МАРМЕЛАДНЫХ — мать их — БОМБОШЕК! Это же чушь собачья! Да. где он взял столько денег, чтобы накупить мармеладных бомбошек-на целых полтораста тысяч долларов? (К тому времени уже подсчитали, что цена их именно такова, поскольку целая бригада ситуационных аналитиков быстренько снялась с другого объекта и поспешила к тому самому месту происшествия на скольземке, имея целью собрать и пересчитать все сласти, а также соответствующим образом оформить полученные результаты, что нарушило и их графики, отбросив целую отрасль чуть ли не на сутки.) Это же надо! Мармеладные бомбошки! Что-что? Мармеладные… бомбошки? Э-э, погодите — погодите-ка секундочку — учтенную, кстати говоря, секундочку — да ведь мармеладных бомбошек уже добрую сотню лет никто не производит! Где же он тогда эти мармеладные бомбошки взял?
Вот вам и еще один славный вопросец. Хотя более чем вероятно, что вполне удовлетворительного ответа на него никто так и не получит. Но позвольте, позвольте… Сколько же их тогда вообще, этих вопросов?
Середину вы уже знаете. А вот и завязка — как все это начинается.
Настольный календарь. День за днем. И каждый день листок переворачивается. 9:00 — просмотреть корреспонденцию. 9:45 — совещание с руководством плановой комиссии. 10:30 — обсудить с Дж. Л. диаграммы хода внедрения. 11:15 — молитва о дожде. 12:00 — ленч. И так до бесконечности.
«Весьма сожалею, мисс Грант, но время для собеседования было установлено в 2:30, а сейчас уже почти пять. Весьма и весьма сожалею, что вы опоздали, но правила есть правила. Вам придется ждать следующего года, чтобы снова подать вступительные документы в этот институт». И так далее.
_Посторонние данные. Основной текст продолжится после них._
/-! ### Words written out from the encoding OP W A B C V of 30_encoding.md R60 (95_test_vectors.md V-E, V-F) -/

theorem test_decode_pack : decode 0x0110FFFD0002FFFEFFFF#80 =
    .command (.pack 0x10#8 281462092005374#48 0xFFFF#16) := by decide
theorem test_decode_unpack : decode 0x02080000000000000001#80 = .command (.unpack 8#8 0#48 1#16) := by decide
theorem test_decode_set : decode 0x0300FFFEFFFDFFFCFFFB#80 =
    .command (.set 0#8 65534#16 65533#16 65532#16 0xFFFB#16) := by decide
theorem test_decode_get : decode 0x04010001000200030004#80 =
    .command (.get 1#8 1#16 2#16 3#16 4#16) := by decide
theorem test_decode_sizex : decode 0x05010002000300040005#80 =
    .command (.sizex 1#8 2#16 3#16 4#16 5#16) := by decide
theorem test_decode_sizey : decode 0x06000000000000000001#80 =
    .command (.sizey 0#8 0#16 0#16 0#16 1#16) := by decide
theorem test_decode_sizez : decode 0x07010000000000000000#80 =
    .command (.sizez 1#8 0#16 0#16 0#16 0#16) := by decide
theorem test_decode_reserved :
    decode 0x08000000000000000000#80 = .illegal (.illegalOpcode 0x08#8) ∧
    decode 0xFF08FFFFFFFFFFFFFFFF#80 = .illegal (.illegalOpcode 0xFF#8) := by decide
theorem test_encode_slot : encode (.pack 16#8 281462092005374#48 0xFFFF#16) = 0x0110FFFD0002FFFEFFFF#80 := by
  decide
theorem test_assemble :
    assemble (.set 1 0 0 5) = some 0x03000001000000000005#80 ∧
    assemble (.unpack 8 4501) = some 0x02080000000011950000#80 ∧
    assemble (.pack 256 0 0) = none ∧ assemble (.unpack 4 281474976710656) = none ∧
    assemble (.get 0 65536 0) = none := by decide
theorem test_decodeTableWord :
    decodeTableWord 80 0x04000000006300000000 = some (.get 0#8 0#16 99#16 0#16 0#16) ∧
    decodeTableWord 80 0 = none := by decide

/-! ### One step of each command (95_test_vectors.md V-C, V-D, V-A, P1 to P4) -/

/-- P4 step 2: an odd slot's nibble, the other nibble and byte kept. -/
theorem test_pack_odd_nibble :
    seen (step (presenting (holding (fresh 3#16 1#16 1#16 4#8) [(1, 0x0F#8)]) 0x01040000000000010009#80)) =
      some ([(0, 0x90#8), (1, 0x0F#8)], [0x000000#24], 0x00#8) := by decide
/-- V-C, 16 bits, row 2: the low byte is at the lower address, and a zero byte is not listed. -/
theorem test_pack_16_bits :
    seen (step (presenting (holding (fresh 2#16 1#16 1#16 16#8) [(2, 0xFF#8), (3, 0xFF#8)])
      0x01100000000000000100#80)) =
      some ([(1, 0x01#8), (2, 0xFF#8), (3, 0xFF#8)], [0x000000#24], 0x00#8) := by decide
/-- P2 step 5. -/
theorem test_unpack_16_bits :
    seen (step (presenting (holding (fresh 3#16 2#16 2#16 16#8) [(6, 0x34#8), (7, 0x12#8)])
      0x02100000000000030000#80)) =
      some ([(6, 0x34#8), (7, 0x12#8)], [0x001234#24], 0x00#8) := by decide
/-- V-C, 4 bits, row 6: only the slot's nibble, zero-extended. -/
theorem test_unpack_high_nibble :
    seen (step (presenting (holding (fresh 4#16 1#16 1#16 4#8) [(0, 0xF5#8)]) 0x02040000000000010000#80)) =
      some ([(0, 0xF5#8)], [0x00000F#24], 0x00#8) := by decide
/-- P2 step 1: slot ((1 * 2 + 0) * 3) + 2 = 8. -/
theorem test_set_16_bits :
    seen (step (presenting (fresh 3#16 2#16 2#16 16#8) 0x0300000200010000BEEF#80)) =
      some ([(16, 0xEF#8), (17, 0xBE#8)], [0x000000#24], 0x00#8) := by decide
/-- V-D5 at 4 bits: SET 5, 17, 9, 2 is slot 4501, the high nibble of byte 2250. -/
theorem test_set_typical_dimensions :
    seen (step (presenting (fresh 16#16 256#16 16#16 4#8) 0x03000005001100090002#80)) =
      some ([(2250, 0x20#8)], [0x000000#24], 0x00#8) := by decide
/-- 41_dense_commands.md R93, example: BUF = 5A 00 03 F0. -/
theorem test_get_4_bits :
    seen (step (presenting (holding (fresh 2#16 2#16 2#16 4#8) [(0, 0x5A#8), (2, 0x03#8), (3, 0xF0#8)])
      0x04000001000000000000#80)) =
      some ([(0, 0x5A#8), (2, 0x03#8), (3, 0xF0#8)], [0x000005#24], 0x00#8) := by decide
/-- V-A. -/
theorem test_sizex : seen (step (presenting (fresh 65535#16 1#16 1#16 8#8) 0x05000000000000000000#80)) =
    some ([], [0x00FFFF#24], 0x00#8) := by decide
theorem test_sizey : seen (step (presenting (fresh 2#16 3#16 4#16 8#8) 0x06000000000000000000#80)) =
    some ([], [0x000003#24], 0x00#8) := by decide
theorem test_sizez : seen (step (presenting (fresh 2#16 3#16 4#16 8#8) 0x07000000000000000000#80)) =
    some ([], [0x000004#24], 0x00#8) := by decide

/-! ### Faults and priority (95_test_vectors.md V-F, V-P, straps (2, 3, 4, 8)), the halted engine (V-H), reset (V-R) -/

theorem test_fault_illegal_opcode :
    seen (step (presenting (fresh 2#16 3#16 4#16 8#8) 0x00000000000000000000#80)) =
      some ([], [0x010000#24], 0x01#8) := by decide
theorem test_fault_reserved_field_first :
    seen (step (presenting (fresh 2#16 3#16 4#16 8#8) 0x030100090000000001FF#80)) =
      some ([], [0x020000#24], 0x02#8) := by decide
theorem test_fault_width_before_slot :
    seen (step (presenting (fresh 2#16 3#16 4#16 8#8) 0x010400010000000001FF#80)) =
      some ([], [0x030000#24], 0x03#8) := by decide
theorem test_fault_slot_is_n :
    seen (step (presenting (fresh 2#16 3#16 4#16 8#8) 0x02080000000000180000#80)) =
      some ([], [0x050000#24], 0x05#8) := by decide
/-- V-D4: x = SIZEX faults although the slot of the formula is below N. -/
theorem test_fault_coordinate_not_slot :
    seen (step (presenting (fresh 2#16 3#16 4#16 8#8) 0x03000002000000000001#80)) =
      some ([], [0x060000#24], 0x06#8) := by decide
/-- V-C, 4 bits, row 7: never truncated. -/
theorem test_fault_value_range :
    seen (step (presenting (holding (fresh 4#16 1#16 1#16 4#8) [(0, 0xF0#8)]) 0x01040000000000000010#80)) =
      some ([(0, 0xF0#8)], [0x070000#24], 0x07#8) := by decide
theorem test_halted_answers :
    seen (step (presenting haltedEngine 0x04000001000000010000#80)) =
      some ([(3, 0x7F#8)], [0x070000#24, 0xFF0000#24], 0x07#8) ∧
    haltedEngine.statusOutput = { cause := 0x07#8, info := 0x03000000000000000100#80
                                  sizeX := 2#16, sizeY := 1#16, sizeZ := 2#16, bits := 8#8 } ∧
    haltedEngine.faultOut = 1#1 := by decide
theorem test_reset_lengths :
    (fresh 3#16 3#16 3#16 4#8).buf.len = 14 ∧
    (fresh 65535#16 65535#16 65535#16 16#8).buf.len = 562924184010750 ∧
    (fresh 65535#16 65535#16 65535#16 4#8).buf.len = 140731046002688 ∧
    (fresh 1#16 1#16 1#16 16#8).causeCode = 0x00#8 := by decide
theorem test_reset_capacity :
    (({ State.reset with capBytes := 65536 } : State).applyReset
      { sizeX := 16#16, sizeY := 256#16, sizeZ := 16#16, bits := 16#8 }).statusOutput =
      { cause := 0x11#8, info := 0#80, sizeX := 16#16, sizeY := 256#16, sizeZ := 16#16, bits := 16#8 } := by
  decide
theorem test_reset_invalid :
    (fresh 0#16 1#16 1#16 8#8).causeCode = 0x10#8 ∧ (fresh 1#16 1#16 1#16 5#8).causeCode = 0x10#8 ∧
    (fresh 1#16 1#16 1#16 32#8).buf.len = 0 ∧ (fresh 0#16 0#16 0#16 0#8).faultOut = 1#1 := by decide
/-- V-H: a reset clears the fault and the buffer. -/
theorem test_reset_from_halted :
    seen (step (resetting haltedEngine 2#16 1#16 2#16 8#8)) = some ([], [0x070000#24], 0x00#8) := by decide
/-- V-I at 4 bits: 21 03. -/
theorem test_image_4_bits :
    (holding (fresh 3#16 1#16 1#16 4#8) [(0, 0x21#8), (1, 0x03#8)]).buf.image = [0x21#8, 0x03#8] := by decide
/-- A word placed by the host is the first command after reset. -/
theorem test_withFetchWord :
    seen (step (State.reset.withFetchWord 80 0x06000000000000000000)) = some ([], [0x000100#24], 0x00#8) := by
  decide
theorem test_coordOf : coordOf 3 2 8 = (2, 1, 0) ∧ coordOf 3 2 3 = (0, 0, 1) ∧ slotOf 16 16 5 17 9 = 4501 := by
  decide
/-- The model's own stops: a byte beyond the buffer and a width that is none. -/
theorem test_model_stops :
    (Memory.zeroed 4).read 4 = .error (.noSuchByte 4) ∧
    codecRead (Memory.zeroed 4) 5#8 0 = .error (.noSuchWidth 5#8) := by decide
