/-! `State.setB` -/

@[simp] theorem State.setB_a (v : Byte) : (s.setB v).a = s.a := rfl
@[simp] theorem State.setB_b (v : Byte) : (s.setB v).b = v := rfl
@[simp] theorem State.setB_x (v : Byte) : (s.setB v).x = s.x := rfl
@[simp] theorem State.setB_y (v : Byte) : (s.setB v).y = s.y := rfl
@[simp] theorem State.setB_u (v : Byte) : (s.setB v).u = s.u := rfl
@[simp] theorem State.setB_sp (v : Byte) : (s.setB v).sp = s.sp := rfl
@[simp] theorem State.setB_pc (v : Byte) : (s.setB v).pc = s.pc := rfl
@[simp] theorem State.setB_dp (v : Byte) : (s.setB v).dp = s.dp := rfl
@[simp] theorem State.setB_cc (v : Byte) : (s.setB v).cc = s.cc := rfl
@[simp] theorem State.setB_mmuEnabled (v : Byte) : (s.setB v).mmuEnabled = s.mmuEnabled := rfl
@[simp] theorem State.setB_executiveEnabled (v : Byte) : (s.setB v).executiveEnabled = s.executiveEnabled := rfl
@[simp] theorem State.setB_allRAM (v : Byte) : (s.setB v).allRAM = s.allRAM := rfl
@[simp] theorem State.setB_romMode (v : Byte) : (s.setB v).romMode = s.romMode := rfl
@[simp] theorem State.setB_parExec (v : Byte) : (s.setB v).parExec = s.parExec := rfl
@[simp] theorem State.setB_parTask (v : Byte) : (s.setB v).parTask = s.parTask := rfl
@[simp] theorem State.setB_ram (v : Byte) : (s.setB v).ram = s.ram := rfl
@[simp] theorem State.setB_sysRom (v : Byte) : (s.setB v).sysRom = s.sysRom := rfl
@[simp] theorem State.setB_cartRom (v : Byte) : (s.setB v).cartRom = s.cartRom := rfl
@[simp] theorem State.setB_cartSize (v : Byte) : (s.setB v).cartSize = s.cartSize := rfl
@[simp] theorem State.setB_irqLatch (v : Byte) : (s.setB v).irqLatch = s.irqLatch := rfl
@[simp] theorem State.setB_firqLatch (v : Byte) : (s.setB v).firqLatch = s.firqLatch := rfl
@[simp] theorem State.setB_nmiLatch (v : Byte) : (s.setB v).nmiLatch = s.nmiLatch := rfl
@[simp] theorem State.setB_cwaiWait (v : Byte) : (s.setB v).cwaiWait = s.cwaiWait := rfl
@[simp] theorem State.setB_syncWait (v : Byte) : (s.setB v).syncWait = s.syncWait := rfl
@[simp] theorem State.setB_cfg (v : Byte) : (s.setB v).cfg = s.cfg := rfl
@[simp] theorem State.setB_ticks (v : Byte) : (s.setB v).ticks = s.ticks := rfl
@[simp] theorem State.setB_draws (v : Byte) : (s.setB v).draws = s.draws := rfl
@[simp] theorem State.setB_deviceAnswers (v : Byte) : (s.setB v).deviceAnswers = s.deviceAnswers := rfl
@[simp] theorem State.setB_events (v : Byte) : (s.setB v).events = s.events := rfl

/-! `State.setX` -/

@[simp] theorem State.setX_a (v : Word) : (s.setX v).a = s.a := rfl
@[simp] theorem State.setX_b (v : Word) : (s.setX v).b = s.b := rfl
@[simp] theorem State.setX_x (v : Word) : (s.setX v).x = v := rfl
@[simp] theorem State.setX_y (v : Word) : (s.setX v).y = s.y := rfl
@[simp] theorem State.setX_u (v : Word) : (s.setX v).u = s.u := rfl
@[simp] theorem State.setX_sp (v : Word) : (s.setX v).sp = s.sp := rfl
@[simp] theorem State.setX_pc (v : Word) : (s.setX v).pc = s.pc := rfl
@[simp] theorem State.setX_dp (v : Word) : (s.setX v).dp = s.dp := rfl
@[simp] theorem State.setX_cc (v : Word) : (s.setX v).cc = s.cc := rfl
@[simp] theorem State.setX_mmuEnabled (v : Word) : (s.setX v).mmuEnabled = s.mmuEnabled := rfl
@[simp] theorem State.setX_executiveEnabled (v : Word) : (s.setX v).executiveEnabled = s.executiveEnabled := rfl
@[simp] theorem State.setX_allRAM (v : Word) : (s.setX v).allRAM = s.allRAM := rfl
@[simp] theorem State.setX_romMode (v : Word) : (s.setX v).romMode = s.romMode := rfl
@[simp] theorem State.setX_parExec (v : Word) : (s.setX v).parExec = s.parExec := rfl
@[simp] theorem State.setX_parTask (v : Word) : (s.setX v).parTask = s.parTask := rfl
@[simp] theorem State.setX_ram (v : Word) : (s.setX v).ram = s.ram := rfl
@[simp] theorem State.setX_sysRom (v : Word) : (s.setX v).sysRom = s.sysRom := rfl
@[simp] theorem State.setX_cartRom (v : Word) : (s.setX v).cartRom = s.cartRom := rfl
@[simp] theorem State.setX_cartSize (v : Word) : (s.setX v).cartSize = s.cartSize := rfl
@[simp] theorem State.setX_irqLatch (v : Word) : (s.setX v).irqLatch = s.irqLatch := rfl
@[simp] theorem State.setX_firqLatch (v : Word) : (s.setX v).firqLatch = s.firqLatch := rfl
@[simp] theorem State.setX_nmiLatch (v : Word) : (s.setX v).nmiLatch = s.nmiLatch := rfl
@[simp] theorem State.setX_cwaiWait (v : Word) : (s.setX v).cwaiWait = s.cwaiWait := rfl
@[simp] theorem State.setX_syncWait (v : Word) : (s.setX v).syncWait = s.syncWait := rfl
@[simp] theorem State.setX_cfg (v : Word) : (s.setX v).cfg = s.cfg := rfl
@[simp] theorem State.setX_ticks (v : Word) : (s.setX v).ticks = s.ticks := rfl
@[simp] theorem State.setX_draws (v : Word) : (s.setX v).draws = s.draws := rfl
@[simp] theorem State.setX_deviceAnswers (v : Word) : (s.setX v).deviceAnswers = s.deviceAnswers := rfl
@[simp] theorem State.setX_events (v : Word) : (s.setX v).events = s.events := rfl

/-! `State.setY` -/

@[simp] theorem State.setY_a (v : Word) : (s.setY v).a = s.a := rfl
@[simp] theorem State.setY_b (v : Word) : (s.setY v).b = s.b := rfl
@[simp] theorem State.setY_x (v : Word) : (s.setY v).x = s.x := rfl
@[simp] theorem State.setY_y (v : Word) : (s.setY v).y = v := rfl
@[simp] theorem State.setY_u (v : Word) : (s.setY v).u = s.u := rfl
@[simp] theorem State.setY_sp (v : Word) : (s.setY v).sp = s.sp := rfl
@[simp] theorem State.setY_pc (v : Word) : (s.setY v).pc = s.pc := rfl
@[simp] theorem State.setY_dp (v : Word) : (s.setY v).dp = s.dp := rfl
@[simp] theorem State.setY_cc (v : Word) : (s.setY v).cc = s.cc := rfl
@[simp] theorem State.setY_mmuEnabled (v : Word) : (s.setY v).mmuEnabled = s.mmuEnabled := rfl
@[simp] theorem State.setY_executiveEnabled (v : Word) : (s.setY v).executiveEnabled = s.executiveEnabled := rfl
@[simp] theorem State.setY_allRAM (v : Word) : (s.setY v).allRAM = s.allRAM := rfl
@[simp] theorem State.setY_romMode (v : Word) : (s.setY v).romMode = s.romMode := rfl
@[simp] theorem State.setY_parExec (v : Word) : (s.setY v).parExec = s.parExec := rfl
@[simp] theorem State.setY_parTask (v : Word) : (s.setY v).parTask = s.parTask := rfl
@[simp] theorem State.setY_ram (v : Word) : (s.setY v).ram = s.ram := rfl
@[simp] theorem State.setY_sysRom (v : Word) : (s.setY v).sysRom = s.sysRom := rfl
@[simp] theorem State.setY_cartRom (v : Word) : (s.setY v).cartRom = s.cartRom := rfl
@[simp] theorem State.setY_cartSize (v : Word) : (s.setY v).cartSize = s.cartSize := rfl
@[simp] theorem State.setY_irqLatch (v : Word) : (s.setY v).irqLatch = s.irqLatch := rfl
@[simp] theorem State.setY_firqLatch (v : Word) : (s.setY v).firqLatch = s.firqLatch := rfl
@[simp] theorem State.setY_nmiLatch (v : Word) : (s.setY v).nmiLatch = s.nmiLatch := rfl
@[simp] theorem State.setY_cwaiWait (v : Word) : (s.setY v).cwaiWait = s.cwaiWait := rfl
@[simp] theorem State.setY_syncWait (v : Word) : (s.setY v).syncWait = s.syncWait := rfl
@[simp] theorem State.setY_cfg (v : Word) : (s.setY v).cfg = s.cfg := rfl
@[simp] theorem State.setY_ticks (v : Word) : (s.setY v).ticks = s.ticks := rfl
@[simp] theorem State.setY_draws (v : Word) : (s.setY v).draws = s.draws := rfl
@[simp] theorem State.setY_deviceAnswers (v : Word) : (s.setY v).deviceAnswers = s.deviceAnswers := rfl
@[simp] theorem State.setY_events (v : Word) : (s.setY v).events = s.events := rfl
«Пригородный 10:10 делает остановки в Крестхэвене, Гейлсвилле, узловом пункте Тонаванда, а также в Селби и Фарнхерсте, следуя без остановок в Индиана-Сити, Лукасвилле и Колтоне, кроме воскресений и праздников, когда он делает остановки в…» — и так все время.
«Глубокоуважаемые мистер и миссис Эттерли! В связи с систематическими опозданиями Вашего сына Джеральда мы будем вынуждены отстранить его от занятий в школе до тех пор, пока не будет найден какой-либо надежный способ, обеспечивающий прибытие Вашего сына в класс. Даже принимая во внимание его примерную учебу и высокие баллы, мы все же считаем необходимым уведомить Вас, что его систематическое неуважение к школьному расписанию делает по меньшей мере нецелесообразным его дальнейшее пребывание в том учебном заведении, где все остальные учащиеся неизменно находят возможность вовремя прибывать в требуемое место…» — и так до изнеможения.
ВЫ НЕ СМОЖЕТЕ ПРОГОЛОСОВАТЬ, ЕСЛИ НЕ УСПЕЕТЕ НА УЧАСТОК РОВНО К 8:45 УТРА!
«Меня совершенно не волнует, хорош ли сценарий. Мне он нужен в четверг. И ни днем позже!»
СМЕНА ЗАКАНЧИВАЕТСЯ В 14:00.
«Сожалею, но вы опоздали. Вакансия уже занята. Весьма сожалею».
ВВИДУ ДВАДЦАТИМИНУТНОГО ОПОЗДАНИЯ НА РАБОТУ ВАШЕ ЖАЛОВАНИЕ УРЕЗАНО.
«Господи… Господи… сколько уже времени… ах, мне надо бежать!»
И так все время время время время время тик-так тик-так тик-так — и в один прекрасный-прекрасный день обнаруживается, что уже не время служит нам, а мы служим времени — мы рабы расписаний и графиков, поклоняющиеся вечному ходу солнца — мы обречены на регламентированную жизнь, ибо Система просто перестанет функционировать, если мы не будем твердо придерживаться ее правил.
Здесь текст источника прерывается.